50.1%, and the just released October China Manufacturing Purchasing Manager Index (PMI) returned to the expansion range, which opened a good start for the Chinese economy in the fourth quarter.
The trade surplus of the first 10 months soared to $ 785 billion, the highest level at the same time, an increase of nearly 16%over 2023.Bloomberg even estimates that Chinas annual trade surplus will exceed $ 1 trillion.
From the perspective of the Shanghai Stock Exchange Index, the closing is at 3421 points today. It has rebounded nearly 800 points from 2689 points in mid -September!
In October, the transaction of commercial housing achieved "dual growth" from the previous month, and the national real estate market showed a positive momentum of stopping decline.In the first week of November, the transaction volume of the property market in many cities rose year -on -year.The area of residential land in 40 large and medium -sized cities reached 350,000 square meters, and the land transfer was as high as 18 billion yuan.In October, Beijings second -hand housing sales exceeded 17,000 units, an increase of 62.9%year -on -year, a new high in nearly 19 months.In November, the transaction volume of second -hand housing continued to recover.
Under the promotion of the Chinese economy, the Chinese economy is promoting, rebuilding confidence and release vitality, but is the road ahead really a "follow"?
Many foreign media hold different views.After the Chinese stock market fell on Monday, Nikkei said that the Chinese stock market was dividing in the concerns of the stimulus plan and the concerns of Trumps election.
The Associated Press reported that due to the real estate crisis and shrinking pressure, the attractiveness of the Double Eleven Shopping Festival to Chinese consumers is decreasing, forcing e -commerce companies to seek overseas growth.
Bloomberg also said that China is now more dependent on exports to make up for the weakness of domestic demand. Beijing has not tried to boost domestic demand through stimulating measures, but the lack of investors hope to seeComprehensive financial support.The latest data shows that Chinas CPI is still close to zero, and the factory price has continued to fall, and it has not got rid of the crisis.
Lianhe Zaobao reported that the direct investment liabilities in the international revenue and expenditure balance table in China in the third quarter decreased by $ 8.1 billion.The first nine months fell nearly $ 13 billion.This shows that more funds have been withdrawn from China in the third quarter. Although Beijing has launched stimulating measures, investors are still pessimistic.
And the global economic growth rate continues to slow down, from 3.5%in 2022 to about 3.1%this year, and the growth rate of trade is also decreasing.At the same time, from South America to Europe, many countries are setting up tariff barriers for Chinese steel and electric vehicles.If the external environment is not good, it will inevitably affect the development of Chinas economy. Trump will wait for the Sino -US tariff war next year.
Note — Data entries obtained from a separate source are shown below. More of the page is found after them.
-- ==== Sys2Proof/Machine/Host.lean ====
section
/-! DEFINITION. The host interface: queues and packets, opening and completing launches, shares of slots, the event ring,
couplings and CXL.mem (R41-R47, R140, R141, R154, R173, R195, R385-R402, R460-R462). -/

namespace Sys2Proof.Machine

-- the queue table (R387)

def QueueSt.w (q : QueueSt) (k : Nat) : Word := recW q.ent k
def QueueSt.base (q : QueueSt) : Nat := (q.w 0).toNat
def QueueSt.size (q : QueueSt) : Nat := ((q.w 1).extractLsb' 0 32).toNat
def QueueSt.weight (q : QueueSt) : Nat := ((q.w 1).extractLsb' 32 8).toNat
def QueueSt.enabled (q : QueueSt) : Bool := (q.w 1).getLsbD 40
def QueueSt.hostRing (q : QueueSt) : Bool := (q.w 1).getLsbD 41
def QueueSt.root (q : QueueSt) : Word := q.w 4

/-- The queue fetches: served, and stopped for nothing (R387, R461, R462, R468). -/
def QueueSt.fetches (q : QueueSt) : Bool := q.served && !q.stopErr && !q.stopRing && !q.stopHeat

/-- A physical address of the queue's own words: device memory, or host memory with the ring (R387; DEDUCED, log 24). -/
def QueueSt.loc (q : QueueSt) (a : Nat) : Loc := if q.hostRing then .host a else .dev a

/-- The byte at a place that a queue names by its physical address: device memory homed by the frame class table (R77), or
host memory, which is read and written through CXL.cache (R88, R388). -/
def State.physByte (s : State) (l : Loc) : PByte :=
  match l with
  | .dev p => ⟨p, l, mapFields (s.frameMap p).1 (s.frameMap p).2, 16⟩
  | .host p => ⟨p, l, 0x30, 16⟩
  | .ls _ o => ⟨o, l, 0, 16⟩

/-- The queue's dispatcher has read n bytes at a place. -/
def State.physUse (s : State) (l : Loc) (n : Nat) : State := s.agentUse (s.physByte l) n

/-- QUEUE_ENABLE_WRITE: the host writes an entry; the last phase is the device's own word (R387). A queue stopped by a packet
error starts again when its enabled flag goes from 0 to 1 (R461). -/
def execQueueEnableWrite (queue : Nat) (words : List Word) (s : State) : Out :=
  if !s.booted ∨ 256 ≤ queue then .next s
  else
    let q := s.queueOf queue
    let w6 : Word := ((recW words 6).extractLsb' 32 32 ++ q.lastPhase : BitVec 64)
    let e := (words ++ List.replicate 8 0).take 6 ++ [w6, recW words 7]
    let q' := { q with ent := e }
    .next (s.setQueue queue { q' with stopErr := q.stopErr && !(!q.enabled && q'.enabled) })

/-- QUEUE_TABLE_READ at a refill period: enabled queues are served, and their root tables set on every core (R83, R387). -/
def execQueueTableRead (s : State) : Out :=
  if !s.booted ∨ s.cyc % 1024 ≠ 0 then .next s
  else
    let qs := s.queues.map (fun (e : Nat × QueueSt) => (e.1, { e.2 with served := e.2.enabled }))
    let roots (t : Tab Word) : Tab Word := qs.foldl (fun t e => if e.2.served then tabSet t e.1 (e.2.root &&& 0x000FFFFFFFFF00FF) else t) t
    .next { s with queues := qs, cores := s.cores.map (fun (c : Nat × CoreSt) => (c.1, { c.2 with roots := roots c.2.roots })) }

-- packets (R389, R390, R461)

def pKind (ws : List Word) : Nat := ((recW ws 0).extractLsb' 0 16).toNat
def pFlags (ws : List Word) : BitVec 16 := (recW ws 0).extractLsb' 16 16
def pPhase (ws : List Word) : BitVec 32 := (recW ws 0).extractLsb' 32 32
def pCounter (ws : List Word) : Nat := (recW ws 1).toNat
def pOverlap (ws : List Word) : Bool := (pFlags ws).getLsbD 0

/-- The reason a packet is bad in itself, 0 for none (R389, R461). -/
def packetBad (ws : List Word) : Nat :=
  let k := pKind ws
  let w (n : Nat) : Word := recW ws n
  if ws.isEmpty then 4
  else if k = 0 ∨ 5 < k then 1
  else if (pFlags ws) &&& 0x00FC ≠ 0 ∨ (pOverlap ws ∧ k ≠ 1) ∨ (pPhase ws ≠ 0 ∧ k ≠ 1 ∧ k ≠ 3) ∨
      (k = 1 ∧ ((w 6).extractLsb' 8 56 ≠ 0 ∨ w 7 ≠ 0)) ∨
      (k = 2 ∧ (w 4 ≠ 0 ∨ w 5 ≠ 0 ∨ w 6 ≠ 0 ∨ w 7 ≠ 0)) ∨
      (k = 3 ∧ (w 2 ≠ 0 ∨ w 3 ≠ 0 ∨ w 4 ≠ 0 ∨ w 5 ≠ 0 ∨ w 6 ≠ 0 ∨ w 7 ≠ 0)) ∨
      (k = 4 ∧ ((w 4).extractLsb' 40 24 ≠ 0 ∨ w 5 ≠ 0 ∨ w 6 ≠ 0 ∨ w 7 ≠ 0)) ∨
      (k = 5 ∧ (1 < (w 4).toNat ∨ w 5 ≠ 0 ∨ w 6 ≠ 0 ∨ w 7 ≠ 0)) then 2
  else if pCounter ws % 8 ≠ 0 ∨ (k = 1 ∧ ((w 2).toNat % 128 ≠ 0 ∨ (w 4).toNat % 64 ≠ 0)) ∨ ((k = 2 ∨ k = 5) ∧ (w 2).toNat % 8 ≠ 0) then 3
  else 0

/-- TAIL_MONITOR_WAKE of the queue State.subj: the dispatcher fetches the next packet below the tail and writes the head
count (R388). -/
def execTailMonitorWake (s : State) : Out :=
  let q := s.queueOf s.subj
  let tail := s.locNat (q.loc (q.w 2).toNat) 8
  if 256 ≤ s.subj ∨ s.tripped ∨ !s.l2Free ∨ !q.fetches ∨ tail ≤ q.ringHead ∨ q.pkts.any (fun p => packetBad p.words != 0) then .next s
  else
    let at' := q.loc (q.base + 64 * (q.ringHead % q.size))
    let head := q.loc (q.w 3).toNat
    let held := s.hostHeld [head]
    if !held.isEmpty then .next (s.snoop held)
    else
      let ws := if s.locPoison at' then [] else s.words64 at'
      let n := q.ringHead
      let s := (s.physUse (q.loc (q.w 2).toNat) 8).physUse at' 64
      let s := s.setQueue s.subj { q with ringHead := n + 1, pkts := q.pkts ++ [⟨n, ws, false, false, none, []⟩] }
      .next (s.agentNat (s.physByte head) 8 (n + 1))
After Trump was elected, UBS made a forecast for Chinas growth in 2025 and told investors that it is expected that Chinas economy will grow "about 4%" in 2025. In 2026, 2026It will increase at a "quite low" speed.
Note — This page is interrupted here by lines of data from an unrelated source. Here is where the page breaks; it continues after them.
-- ==== Sys2Proof/Machine/Umber.lean ====
section
/-! DEFINITION. Umber's work for a slot whose trap reached it: system calls, page repair, kills (R233, R394, R395, R415;
DESIGN CHOICE, log 6). -/

namespace Sys2Proof.Machine

/-- Return from a serviced call with a value in g1. -/
def State.serviced (s : State) (i : Sid) (v : Word) : State := s.setSlot i ((s.slotAt i).setGr 1 v).eret

/-- A service (R395). Service 1 waits until its slot can be vacated; a status of service 5 outside 16 to 255 is a free
value. -/
def State.service (s : State) (i : Sid) (n : BitVec 32) : State :=
  let x := s.slotAt i
  match n.toNat with
  | 0 => s.serviced i s.umberVersion
  | 1 =>
    let t := s.serviced i 0
    if t.vacateReady i then t.swapOut i else s
  | 2 => s.serviced i (BitVec.ofNat 64 (x.launch % 65536 + (match s.launch? x.launch with
    | some l => l.queue
    | none => 0) % 256 * 65536))
  | 3 =>
    if (x.gr 2).toNat < 0x8000 ∨ 0xFFFF < (x.gr 2).toNat then s.serviced i 1
    else (s.postEvent ((x.gr 2).setWidth 16) (eventLoc i (s.eventQueue i)) (x.gr 3) (s.lidOf i) (s.eventQueue i)).serviced i 0
  | 4 => s.serviced i s.ns
  | 5 =>
    let v := x.gr 2
    if 16 ≤ v.toNat ∧ v.toNat ≤ 255 then s.abortLaunch x.launch (v.setWidth 32)
    else ({ s with fresh := s.fresh + 1 }).abortLaunch x.launch ((Config.free s.fresh).setWidth 32)
  | _ => s.serviced i 0xFFFFFFFFFFFFFFFF

/-- Kill the thread of a slot, once its tile operation and channel words are over (R415). -/
def State.umberKill (s : State) (i : Sid) : State := if s.killReady i then s.killFor i else s

/-- A trap that Umber resolves brings it the slot's count of lost late faults (R409); once counted they are not counted again
(DEDUCED, log 84). -/
def State.countLost (s : State) (i : Sid) : State :=
  let x := s.slotAt i
  let n := (x.tcause.extractLsb' 40 8).toNat
  if n = 0 then s
  else (s.countFault x.launch n (x.tcause.extractLsb' 0 16) (locWord i)).setSlot i { x with tcause := x.tcause &&& 0xFFFF00FFFFFFFFFF }

/-- Umber acts for a slot; what it writes waits for a free way (R75). -/
def State.umberAct (s : State) (i : Sid) : State :=
  match if s.l2Free then (s.slotAt i).umber else none with
  | none => s
  | some (.service n) => (s.countLost i).service i n
  | some (.page va) =>
    match s.mapPage (s.rootOf i) va with
    | some t => (t.countLost i).setSlot i ((t.countLost i).slotAt i).eret
    | none => s.umberKill i
  | some .kill => s.umberKill i

end Sys2Proof.Machine
end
On November 11, the National Development and Reform Commission pointed out in the Economic Daily that it must build a large domestic cycle led in domestic demand to achieve high -level self -reliance.
The Chinese economy after the Third Plenary Session of the 20th Central Committee is improved?
In 2024, how does the Chinese economy achieve a growth rate of about 5%?
Where is the opportunity of the Chinese market?How to lay out in advance?